I am not a sed expert, but think this works:

sed -e "s_\"\(http://[^\"]*\)/index.html\"_\"\1\"_g" \
    -e "s_\"\(http://[^\"]*[^/]\)/*\"_\"\1/index.html\"_g"

The first replacement finds URLS already ending in /index.html and deletes this ending.

The second replacement adds the /index.html as required. It deals with cases that end in / and also those that don't.

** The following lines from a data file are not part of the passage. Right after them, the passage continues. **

-- ==== Sys2Proof/Machine/Instruction.lean ====
section
/-! DEFINITION. One instruction (60_exceptions.md R404): fetching an instruction's bytes, the choice at the boundary, the
attached object-memory DMA, and the return to the boundary. Step.lean only calls it. -/

namespace Sys2Proof.Machine

/-! ### Fetching an instruction (R140, R142, R170 to R173) -/

/-- The opcode of JSR, whose high target byte is read after its pushes (R235). -/
def opJsr : Byte := 0x20

/-- The byte that cycle 6 of a JSR will read, from the state after its cycle 2: the byte at PC after the dummy stack
read and the two pushes (R235; "a JSR whose third byte lies in the stack page being written sees the pushed value").
`exec` performs those cycles; here they only tell which instruction it is (log 6). -/
def jsrHighByte (s : State) : Byte :=
  let t := pushWord s.cpu.pc (readStack s)
  (rd t t.cpu.pc).1

/-- The cycles that fetch an instruction: the opcode and its operand bytes, PC after the last of them; for JSR the
opcode and the low byte, PC at the third byte (R140, R235, log 6). -/
def fetchInstr (s : State) : Instr × State :=
  let op := fetch s
  match lengthOf op.1 with
  | 1 => (decodeBytes op.1 0x00 0x00, op.2)
  | 2 =>
    let b := fetch op.2
    (decodeBytes op.1 b.1 0x00, b.2)
  | _ =>
    let lo := fetch op.2
    if op.1 = opJsr then (decodeBytes op.1 lo.1 (jsrHighByte lo.2), lo.2)
    else
      let hi := fetch lo.2
      (decodeBytes op.1 lo.1 hi.1, hi.2)

/-! ### The boundary -/

/-- What a step call does at an instruction boundary (R404, R405). -/
inductive Choice where
  | jammed
  | nmi
  | irq
  | instruction
  deriving DecidableEq, Repr

/-- The choice of R404: NMI before IRQ (R405), the line honoured only while `I` is clear. -/
def boundaryChoice (s : State) : Choice :=
  if s.cpu.jammed then .jammed
  else if s.cpu.nmiPending then .nmi
  else if irqLine s && !s.cpu.i then .irq
  else .instruction

/-- `tick <- 0`, the scratch cells dead (R404, R40; log 7, log 8). -/
def endStep (s : State) : State := onCpu (fun c => { c with tick := 0, micro := .idle }) s

/-- `if dma_page is not empty: OamDma()` (R404, R108). -/
def attachedDma (s : State) : State :=
  match s.cpu.dmaPage with
  | some page => oamDma page s
  | none => s

/-- Carries a next state on, leaves a stop as it is. -/
def mapNext (f : State → State) : Host.Outcome State Fault Refusal → Host.Outcome State Fault Refusal
  | .next s => .next (f s)
  | .fault r => .fault r
  | .refused r => .refused r

/-- Fetch, execute, and the attached DMA (R404, last arm). -/
def runInstr (s : State) : Host.Outcome State Fault Refusal :=
  let f := fetchInstr s
  mapNext attachedDma (exec f.1 f.2)

/-- NMI service: `nmi_pending <- 0; Interrupt(0xFFFA)` (R404, R411). -/
def serveNmi (s : State) : State := interrupt vecNmi (onCpu (fun c => { c with nmiPending := false }) s)

/-- IRQ service: `Interrupt(0xFFFE)`, no source cleared (R404, R412). -/
def serveIrq (s : State) : State := interrupt vecIrq s

/-- `StepInstruction()` (R404, R623): exactly one of the four. -/
def stepInstruction (s : State) : Host.Outcome State Fault Refusal :=
  let s := endStep s
  mapNext endStep
    (match boundaryChoice s with
    | .jammed => .next (jammedStep s)
    | .nmi => .next (serveNmi s)
    | .irq => .next (serveIrq s)
    | .instruction => runInstr s)

/-! ### Placing an instruction at the program counter -/

/-- PC and the two bytes after it lie in internal RAM, outside the stack page, where neither a JSR's pushes nor a unit of
the machine touches them. -/
def fetchesFromRam (pc : Word) : Bool :=
  decide (pc.toNat + 2 ≤ 0x1FFF) &&
    (decide (pc.toNat % 0x800 + 2 < 0x100) || decide (0x200 ≤ pc.toNat % 0x800 ∧ pc.toNat % 0x800 + 2 < 0x800))

/-- The machine with three bytes where its next step fetches (log 12): in RAM at PC, or, where PC lies outside RAM, at
0x0000 with PC moved there. What would keep the step from fetching is taken away: a jam, a waiting NMI, and an
unmasked IRQ (by setting `I`, and only then). -/
def placeBytes (s : State) (b0 b1 b2 : Byte) : State :=
  let pc := if fetchesFromRam s.cpu.pc then s.cpu.pc else 0x0000
  { s with
    cpu := { s.cpu with pc := pc, jammed := false, nmiPending := false, i := s.cpu.i || irqLine s }
    ram := Cells.writeList s.ram (ramIndex pc) [b0, b1, b2] }

end Sys2Proof.Machine
end

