-- ==== Sys2Proof/Safety.lean ====
section
/-! DEFINITION. What a well-kept machine is: the invariants of the spec's data model (10_state.md R46, R58, R66, R67), the
canonical form of every memory, and what holds at an instruction boundary. Every step keeps them. -/

namespace Sys2Proof.Machine

/-- A store in canonical form with all its cells below `n`. -/
abbrev Cells.sized {width : Nat} (m : Cells width) (n : Nat) : Prop := Cells.wf m ∧ Cells.below m n

/-- The cells of a frame: 256 x 240 (R451). -/
def frameCells : Nat := 256 * 240

/-- The memories of the Picture Unit hold their sizes (R46). -/
structure Ppu.MemoriesOk (p : Ppu) : Prop where
  vram     : Cells.sized (width := 8) p.vram 0x800
  palette  : Cells.sized p.palette 32
  oam      : Cells.sized (width := 8) p.oam 0x100
  oam2     : Cells.sized (width := 8) p.oam2 32
  pixels   : Cells.sized p.pixels frameCells
  frameOut : Cells.sized p.frameOut frameCells

/-- The raster invariant of R46 ("scanline and dot counters always lie within the defined raster geometry"), `odd_frame`
as the parity of `frame`, and the bounds of the sprite cells. -/
structure Ppu.RasterOk (p : Ppu) : Prop where
  scanline : p.scanline < scanlinesPerFrame
  dot      : p.dot < dotsPerScanline
  parity   : p.oddFrame = decide (p.frame % 2 = 1)
  count    : p.oam2Count ≤ 8
  units    : p.sprites.length = 8

/-- The storage of a cartridge: what the load checks guarantee (R584, R634), its memories within their sizes, and no extra
name tables but in a FourScreen cartridge (R586). -/
structure Cartridge.StorageOk (c : Cartridge) : Prop where
  prg      : Cells.sized (width := 8) c.prg c.prgLen
  chr      : Cells.sized (width := 8) c.chr c.chrLen
  prgRam   : Cells.sized (width := 8) c.prgRam saveSize
  ntExtra  : Cells.sized (width := 8) c.ntExtra 0x800
  nonempty : c.variant ≠ .empty → 0 < c.prgLen ∧ c.prgLen % prgBankSize = 0 ∧ 0 < c.chrLen
  absent   : c.mirroringHdr ≠ .fourScreen → c.ntExtra = []

/-- The invariants of the Audio Unit: a disabled channel's length counter stays 0 (R526), the noise shift register is
never 0 (R535), the output clock counts 1..8 bits, a waiting sample address lies in cartridge space (R109), and the
sequencer's delay is 0..5 (R58). -/
structure Apu.ChannelsOk (u : Apu) : Prop where
  pulse1     : u.pulse1.enabled = false → u.pulse1.length = 0
  pulse2     : u.pulse2.enabled = false → u.pulse2.length = 0
  triangle   : u.triangle.enabled = false → u.triangle.length = 0
  noise      : u.noise.enabled = false → u.noise.length = 0
  lfsr       : u.noise.lfsr ≠ 0
  bitsLeft   : 1 ≤ u.dmc.bitsLeft.toNat ∧ u.dmc.bitsLeft.toNat ≤ 8
  sample     : u.dmc.bytesLeft ≠ 0 → 0x8000 ≤ u.dmc.curAddr.toNat
  resetDelay : u.seq.resetDelay ≤ 5

/-- Every bank register holds a value under its mask (R585): "illegal register writes behave identically". -/
abbrev Variant.Masked (p : ChipParams) : Variant → Prop
  | .simpleBanked bank => bank &&& p.bankMaskSimple = bank
  | .scanlineIrq r =>
    (∀ b ∈ [r.r0, r.r1, r.r2, r.r3, r.r4, r.r5], b &&& p.bankMaskChr1 = b) ∧
      ∀ b ∈ [r.r6, r.r7], b &&& p.bankMaskPrg8 = b
  | _ => True

/-- The invariant of the whole state. -/
structure State.Inv (s : State) : Prop where
  ram      : Cells.sized (width := 8) s.ram 0x800
  memories : s.ppu.MemoriesOk
  raster   : s.ppu.RasterOk
  storage  : s.cart.StorageOk
  channels : s.apu.ChannelsOk
  masked   : s.cart.variant.Masked s.chip

/-! ### What a read cycle, and a sequence of them, leaves -/

/-- The registers of a mapper variant that only the processor's writes change: the scanline hook's own three cells
(R605) are put to 0. -/
def Variant.banks : Variant → Variant
  | .scanlineIrq r => .scanlineIrq { r with irqCounter := 0x00, irqReload := false, irqFlag := false }
  | v => v

/-- The cells of a pulse channel that only the processor's writes change (R59). -/
def Pulse.settings (p : Pulse) : Pulse :=
  { Pulse.powerOn with
    enabled := p.enabled, duty := p.duty, halt := p.halt, constVol := p.constVol, vol := p.vol
    swEn := p.swEn, swPeriod := p.swPeriod, swNeg := p.swNeg, swShift := p.swShift }

/-- The same of the triangle channel (R60). -/
def Triangle.settings (t : Triangle) : Triangle :=
  { Triangle.powerOn with enabled := t.enabled, ctrl := t.ctrl, linReloadVal := t.linReloadVal, period := t.period }

/-- The same of the noise channel (R61). -/
def Noise.settings (n : Noise) : Noise :=
  { Noise.powerOn with
    enabled := n.enabled, halt := n.halt, constVol := n.constVol, vol := n.vol, mode := n.mode
    periodIdx := n.periodIdx }

/-- The same of the delta-modulation channel (R62). -/
def Dmc.settings (d : Dmc) : Dmc :=
  { Dmc.powerOn with
    enabled := d.enabled, irqEn := d.irqEn, loop := d.loop, rateIdx := d.rateIdx, addrReg := d.addrReg
    lenReg := d.lenReg }

/-- The cells of the Audio Unit that only the processor's writes change (R58 to R65). -/
def Apu.settings (u : Apu) : Apu :=
  { Apu.powerOn with
    pulse1 := u.pulse1.settings, pulse2 := u.pulse2.settings, triangle := u.triangle.settings
    noise := u.noise.settings, dmc := u.dmc.settings
    seq := { FrameSeq.powerOn with mode := u.seq.mode, irqInhibit := u.seq.irqInhibit } }

/-- The cells that neither a bus read nor a cycle of the other units changes: every memory, the storage, identity and
bank registers of the cartridge, the registers of the Picture Unit and the Audio Unit that only the processor writes,
buttons and strobe, the chip. -/
structure MemFrame (s t : State) : Prop where
  ram      : t.ram = s.ram
  buttons1 : t.pad1.buttons = s.pad1.buttons
  buttons2 : t.pad2.buttons = s.pad2.buttons
  strobe   : t.strobe = s.strobe
  chip     : t.chip = s.chip
  vram     : t.ppu.vram = s.ppu.vram
  palette  : t.ppu.palette = s.ppu.palette
  oam      : t.ppu.oam = s.ppu.oam
  ctrl     : t.ppu.ctrl = s.ppu.ctrl
  mask     : t.ppu.mask = s.ppu.mask
  latch    : t.ppu.t = s.ppu.t
  fineX    : t.ppu.fineX = s.ppu.fineX
  prg      : t.cart.prg = s.cart.prg
  prgLen   : t.cart.prgLen = s.cart.prgLen
  chr      : t.cart.chr = s.cart.chr
  chrLen   : t.cart.chrLen = s.cart.chrLen
  chrIsRam : t.cart.chrIsRam = s.cart.chrIsRam
  prgRam   : t.cart.prgRam = s.cart.prgRam
  ntExtra  : t.cart.ntExtra = s.cart.ntExtra
  header   : t.cart.mirroringHdr = s.cart.mirroringHdr
  mapperId : t.cart.mapperId = s.cart.mapperId
  battery  : t.cart.hasBattery = s.cart.hasBattery
  banks    : t.cart.variant.banks = s.cart.variant.banks
  settings : t.apu.settings = s.apu.settings

/-- A processor `k` bus cycles later, its registers untouched: the two counters have moved by `k`, and the NMI latches are
those of the state reached (R40, R41, R622). -/
def Cpu.spent (c : Cpu) (k : Nat) (t : State) : Cpu :=
  { c with
    cycles := c.cycles + k
    tick := c.tick + k
    nmiPrev := t.cpu.nmiPrev
    nmiPending := t.cpu.nmiPending }

/-- `t` is `k` read cycles after `s`: no register, no flag, no memory has changed. -/
structure ReadOnly (s t : State) (k : Nat) : Prop where
  cpu : t.cpu = s.cpu.spent k t
  mem : MemFrame s t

More than one version of sed exists. I'm using the one that comes in XCode for OS X.

Gene
  • 46,253
  • 4
  • 58
  • 96
0

What about this:

echo 'href="http://mysite/"' | awk '/http/ {sub(/\/\"/,"/index.html\"")}1'
href="http://mysite/index.html"

echo 'href="http://www.google.com/"' | awk '/http/ {sub(/\/\"/,"/index.html\"")}1'
href="http://www.google.com/index.html"
Jotne
  • 40,548
  • 12
  • 51
  • 55
0

for href ending with /

sed '\|href="http://.*/| s||\1index.html' YourFile

if there is folder ref without ending /, you should specifie what is consider as a file or not (like last name with a dot inside for file, ...)

NeronLeVelu
  • 9,908
  • 1
  • 23
  • 43
0

In general this is an almost unsolvable problem. If your html is "reasonably well behaved", the following expression searches for things that "look a lot like a URL"; you can see it at work at http://regex101.com/r/bZ9mR8 (this shows the search and replace for several examples; it should work for most others)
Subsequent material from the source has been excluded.